Foot and Lower Leg Alignment

Problems at the foot can ripple upward to the knee. Excessive pronation, where the foot rolls inward too much during walking or running, forces the shinbone and thighbone to rotate inward as compensation. This inward rotation disrupts the alignment between the kneecap and its groove in the same way that hip weakness does, just driven from the bottom of the chain rather than the top. It’s one reason that foot orthotics or supportive shoes sometimes help reduce patellofemoral symptoms, even though the pain is at the knee.

Training Load and Overuse

Even with perfect alignment and strong muscles, the patellofemoral joint can be overloaded by doing too much too quickly. Running and jumping place repeated, high stress on the front of the knee, and ramping up training volume or intensity too fast is one of the most common triggers for symptom onset. This is why patellofemoral pain is sometimes called “runner’s knee,” and why it frequently appears during preseason training, military basic training, or when someone starts a new exercise program.
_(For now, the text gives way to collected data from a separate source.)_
/-- A write of `LINKn.HOSTPUSH` (R286). -/
def State.hostPush (s : State) (p : Nat) (d : Word) : State :=
  let img (i : Nat) : Word := s.rd (Reg.LINK_HOSTDESC p i)
  let (s, r) := s.push p (getBits d 0 6) (img 0) (img 1) (img 2) (img 3) (getBits d 7 1 == 1)
  s.wr (Reg.LINK_HOSTRES p) (r &&& 0x80003FFF)

/-- A write of a descriptor word (R287): it changes the enqueuer's fields, and only while STATE is FREE or DONE; STATE
itself can only be written FREE. -/
def State.descWrite (s : State) (p q d w : Nat) (v : Word) : State :=
  let st := s.ds p q d Ds.STATE
  if st = 0 ∨ st = 3 then
    match w with
    | 0 =>
      let old := s.rd (descAddr p q d 0)
      let keep := old &&& 0xF0FC3C00
      let st' := if getBits v 26 2 = 0 then 0 else st
      s.wr (descAddr p q d 0) (putBits ((keep &&& 0xF3FFFFFF) ||| (v &&& 0x0303C3F7)) 26 2 st')
    | 3 => s.wr (descAddr p q d 3) ((v &&& 0xFFFF0000) ||| (s.rd (descAddr p q d 3) &&& 0x0000FFFF))
    | _ => s.wr (descAddr p q d w) v
  else s

/-! ## Register views (R299) -/

/-- Addresses NEW or PRESENT among 32, as a mask. -/
def State.presMask (s : State) (p m : Nat) : Nat :=
  (List.range 32).foldl (fun acc i => if s.ptHere (gpOf p (32 * m + i)) then acc + 2 ^ i else acc) 0

/-- `LINKn.STAT` with its computed fields. -/
def State.linkStat (s : State) (p : Nat) : Word :=
  let n := popCount 32 (s.presMask p 0) + popCount 32 (s.presMask p 1)
  let qne := (List.range 8).foldl (fun acc q =>
    if (List.range 16).any fun d => s.ds p q d Ds.STATE == 1 then acc + 2 ^ q else acc) 0
  putBits (putBits (s.rd (Reg.LINK_STAT p)) 16 7 n) 8 8 qne

/-- `LINKn.QCNT0` or `QCNT1`. -/
def State.linkQcnt (s : State) (p h : Nat) : Word :=
  (List.range 4).foldl (fun acc i =>
    putBits acc (8 * i) 8 ((List.range 16).filter fun d => s.ds p (4 * h + i) d Ds.STATE != 0).length) 0

end Sys2Proof.Machine
end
The joint surfaces can tolerate significant load when they’re conditioned gradually. The problem arises when tissue adaptation can’t keep pace with demand. Cartilage, tendons, and the synovial tissue lining the joint all need time to remodel in response to new stress. A sudden jump in weekly mileage, adding hill repeats, or switching from flat terrain to stairs can tip the balance from healthy adaptation to irritation. Among amateur runners, patellofemoral pain is so common that incidence rates exceed 1,000 cases per 1,000 person-years of running, making it the single most frequent running injury.

Why Women Are More Affected

Women develop patellofemoral pain roughly twice as often as men. Point prevalence in female adolescent athletes reaches 22.7%, and rates among elite female athletes range from 16.7% to 29.3%. The reasons aren’t fully pinned down, but several anatomical and biomechanical differences likely contribute. Women tend to have wider pelvises relative to knee position, which increases the angle at which the patellar tendon pulls on the kneecap (the Q-angle). A larger Q-angle creates a greater outward pull. Women also tend to show more knee valgus (inward collapse) during dynamic movements like landing and cutting, which amplifies the lateral forces on the kneecap.

Multiple Causes Working Together

Patellofemoral pain rarely comes from a single factor acting alone. A person might have mildly weak hip muscles and slightly flat feet with no symptoms at all, then develop pain only after increasing their running volume for a race. Someone else might have strong muscles and perfect training habits but experience chronic pain because of a shallow trochlear groove they were born with. The condition sits at the intersection of anatomy, muscle function, movement patterns, and load management. This is also why treatment usually involves addressing several factors at once: strengthening the hips and inner thigh, modifying training volume, and sometimes correcting foot mechanics with orthotics or shoe changes.

Understanding which contributors are at play matters because patellofemoral pain tends to persist when only one factor is addressed. Studies of military and athletic populations consistently find that hip and core strengthening programs reduce pain more effectively than quadriceps exercises alone, precisely because the problem so often originates above the knee rather than at it.